How to keep a plant dry

Situations are not uncommon when in the spring they took a container plant from the nursery, it bloomed, and then the beloved rhododendron began to dry out. The usual post-flowering care does not help the plant to cope and it continues to wither. The reason is that the root system has gone beyond the clod of earth that was in the container and began to extract nutrients from the soil of the site. The reaction of the environment in the soil of the site and the container soil does not coincide, and the plant begins to die.

Important! If the rhododendron is planted in soil with a neutral or alkaline reaction of the medium, peat should be added and irrigated with acidifying solutions.

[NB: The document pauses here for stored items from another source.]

/-- A scan is due after it where one of the channels held a record or an entry (R33). -/
theorem foldl_drop_scanDue {cs : List Chan} (h : cs.Nodup) (b : Budget) :
    (cs.foldl Budget.drop b).scanDue = (b.scanDue || cs.any fun c => (b.records.get c).isSome || b.hasEntry c) := by
  induction cs generalizing b with
  | nil => simp
  | cons d rest ih =>
    obtain ⟨hd, hrest⟩ := List.nodup_cons.1 h
    have hentry : ∀ c ∈ rest, (b.drop d).hasEntry c = b.hasEntry c := by
      intro c hc
      have hcd : c ≠ d := fun hcd => hd (hcd ▸ hc)
      simp only [Budget.drop, Budget.hasEntry, List.any_filter]
      congr 1
      funext x
      by_cases hx : x.chan = c <;> simp [hx, hcd]
    have hany : (rest.any fun c => ((b.drop d).records.get c).isSome || (b.drop d).hasEntry c)
        = rest.any fun c => (b.records.get c).isSome || b.hasEntry c := by
      rw [Bool.eq_iff_iff, List.any_eq_true, List.any_eq_true]
      refine exists_congr fun c => and_congr_right fun hc => ?_
      rw [hentry c hc, show (b.drop d).records.get c = b.records.get c from
        PerChan.get_set_ne _ _ fun hcd => hd (hcd ▸ hc)]
    rw [List.foldl_cons, ih hrest, hany]
    simp [Budget.drop, Bool.or_assoc]

theorem exec_keepaliveExpiry_due {deadline : Nat} (h : s.powered = true) (ho : s.notices.sessionOpen = true)
    (ht : s.notices.keepaliveTimer = some deadline) (hd : deadline ≤ s.uptime) :
    exec .keepaliveExpiry s = .next s.hostLost.settle := by
  rw [exec_keepaliveExpiry, live_powered h, ho, ht]
  exact congrArg Host.Outcome.next (if_pos (by simpa using hd))

/-- Settles O60. -/
theorem keepaliveLosesHost : Obligations.KeepaliveLosesHost := by
  intro s deadline h ho ht hd lost ended
  have hlost : hostLossChannels s = Chan.all.filter lost := by
    refine List.filter_congr fun c _ => ?_
    cases hs : (s.chan c).state <;> cases hl : (s.chan c).cfg.hostLoss <;> simp [lost, hs, hl]
  have hmem (c : Chan) : c ∈ Chan.all.filter lost ↔ lost c = true := by simp [Chan.mem_all]
  have hleave : ∀ c ∈ Chan.all.filter lost,
      (s.chan c).state ≠ .off ∧ (s.chan c).state ≠ .latched ∧ (s.chan c).state ≠ .disabled := by
    intro c hc
    obtain ⟨-, h1, h2, h3⟩ := of_decide_eq_true ((hmem c).1 hc)
    exact ⟨h2, h3, h1⟩
  have hnodup : (Chan.all.filter lost).Nodup := Chan.all_nodup.filter _
  obtain ⟨k1, k2, k3⟩ := s.endSession.hostLossOff_spec (Chan.all.filter lost) hnodup hleave
  rw [foldl_drop, foldl_drop_scanDue hnodup] at k3
  refine ⟨s.hostLost, exec_keepaliveExpiry_due h ho ht hd, ?_, fun c => ?_, ?_, ?_, ?_⟩
  all_goals unfold State.hostLost; rw [hlost]
  · refine (((State.endSession_only s).append (State.hostLossOff_only _ _)).append (State.post_only _ _ _)).mono fun p hp => ?_
    cases p <;> simp_all
  · by_cases hc : lost c = true
    · rw [if_pos hc]
      exact k2 c ((hmem c).2 hc)
    · rw [if_neg hc]
      exact k1 (.chan c) (by simp [hmem, hc])
  · refine k3.trans ?_
    simp only [hmem, decide_not, Bool.decide_eq_true, List.any_filter]
    rfl
  · have hlink : (s.endSession.hostLossOff (Chan.all.filter lost)).link = s.endSession.link := k1 .link (by simp)
    refine hlink.trans ?_
    show { s.link with tx := s.link.tx.markStale } = _
    cases s.link.tx <;> rfl
  · have hnotices : (s.endSession.hostLossOff (Chan.all.filter lost)).notices = s.endSession.notices := k1 .notices (by simp)
    have huptime : (s.endSession.hostLossOff (Chan.all.filter lost)).uptime = s.uptime := k1 .uptime (by simp)
    show Notices.post (State.notices _) (State.uptime _) none _ = _
    rw [hnotices, huptime]
    rfl

end Sys2Proof.Machine
end

section
/-! Proofs: the due pass and the firing of an entry (R112 to R115), and SCHED_ADD (R116, R117). -/

namespace Sys2Proof.Machine
variable {s : State} {e : SchedEntry} {rest : List SchedEntry}

/-! The due pass: a pass with as many firings as entries are due fires them all. -/

/-- How many entries of a list are due. -/
def dueCount (now : Nat) (l : List SchedEntry) : Nat := l.countP fun x => x.due ≤ now

theorem dueCount_zero_iff {now : Nat} {l : List SchedEntry} : dueCount now l = 0 ↔ ∀ x ∈ l, now < x.due := by
  simp [dueCount, List.countP_eq_zero]

theorem State.fire_uptime (s : State) (e : SchedEntry) (rest : List SchedEntry) : (s.fire e rest).uptime = s.uptime :=
  s.fire_only e rest .uptime (by simp)

theorem State.fire_schedule (s : State) (e : SchedEntry) (rest : List SchedEntry) :
    (s.fire e rest).schedule = afterFiring e rest s.uptime := by
  unfold State.fire
  exact State.post_schedule ..

/-- A fired entry is no more due: it has left, or is re-armed past the uptime (R114, R115). -/
theorem afterFiring_dueCount {now : Nat} (h : e.due ≤ now) : dueCount now (afterFiring e rest now) = dueCount now rest := by
  unfold afterFiring
  split
  · rfl
  · next hp =>
    have hlate := (rearm_due e now h (by omega)).1
    rw [dueCount, (placeEntry_perm _ _).countP_eq, List.countP_cons_of_neg (by simpa using hlate)]
    rfl

theorem State.fire_dueCount (h : e.due ≤ s.uptime) :
    dueCount (s.fire e rest).uptime (s.fire e rest).schedule = dueCount s.uptime rest := by
  rw [s.fire_uptime, s.fire_schedule, afterFiring_dueCount h]

theorem dueCount_cons (h : e.due ≤ s.uptime) : dueCount s.uptime (e :: rest) = dueCount s.uptime rest + 1 :=
  List.countP_cons_of_pos (by simpa using h)

theorem State.firePass_succ (n : Nat) (hs : s.schedule = e :: rest) (h : e.due ≤ s.uptime) :
    State.firePass (n + 1) s = State.firePass n (s.fire e rest) := by
  simp only [State.firePass, hs, h, if_true]

theorem State.firePass_stops (n : Nat) (h : ∀ x ∈ s.schedule, s.uptime < x.due) : State.firePass n s = s := by
  cases n with
  | zero => rfl
  | succ n =>
    unfold State.firePass
    cases hs : s.schedule with
    | nil => rfl
    | cons e rest => exact if_neg (by have := h e (by simp [hs]); omega)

An acidifying solution is easy to prepare by adding 1-2 sachets of citric acid to 1 liter of irrigation water. If a drip irrigation system is laid on the site, then water with orthophosphoric acid can be regularly supplied to the pipes. This measure will help maintain the pH of the soil solution at the required level of 4.5-5 and will help cleanse the drip irrigation system from salt deposits and clogging.

Another reason that rhododendron dries up is the low humidity of the surface air. It is necessary to radically change the air humidity in the area towards its increase, we will equip a reservoir with a ryazh. Rhododendrons respond positively to planting near mini-ponds for a number of reasons:

  • the superficial root system more easily extracts water infiltrated from the reservoir and dissolved nutrients;
  • air humidity at a height of 1-1.5 m is optimized;
  • in the fall, frosts later occur in the area with reservoirs.

If the arrangement of sprinkler irrigation and a reservoir is not possible, the use of a hydrogel will help to provide moisture access to the root system of the rhododendron. The granules of the substance are pre-saturated with water with an acidic reaction of the medium and immersed to the depth of root propagation (8-12 cm). This measure is necessary if you need to leave.

For your information! The hydrogel granules will gradually release moisture and the plants will be able to survive through the season without additional watering.

Possible errors and their consequences

The following are possible mistakes when pruning rhododendrons.

  • Summer pruning too late. Pruning branches in the second half of summer is fraught with the fact that it is possible to provoke an increased growth of shoots from the buds, which the plant laid for the next year. In this case, the bush may even bloom before winter. Young shoots will not have time to prepare, overgrow with dense bark and acquire winter hardiness.
  • Over-pruning throughout the season can have the same effect. The shoots have dormant buds that have been dormant for many years. From excessive pruning, they can wake up, and the bush will quickly begin to age, complete the full cycle of its development with possible death. To avoid the negative consequences and death of the shrub, it is necessary to adhere to the rule of moderation in pruning branches.
  • In addition, you should try to trim over the buds, making neat cuts. If cuts are made high above the buds, then part of the shoot dies off, and the bushes take on an untidy look.
  • Only strong ovaries are selected to collect seeds. They are left, and around the dried perianths and parts of flowers are manually removed. If it is necessary to carry out targeted pollination, then gauze bags are put on the flowers in order to avoid accidental pollination by neighboring bushes. Pollination of flowers is carried out manually with pollen of selected forms. This is a very interesting activity, although the result will have to wait a long time. It takes 4-5 years for a new plant grown from a pollinated seed to bloom.

For your information! You should not be afraid of pruning rhododendrons. From this, the bushes will acquire an even more aesthetic appearance, and the entire site will look spectacular and will significantly add value.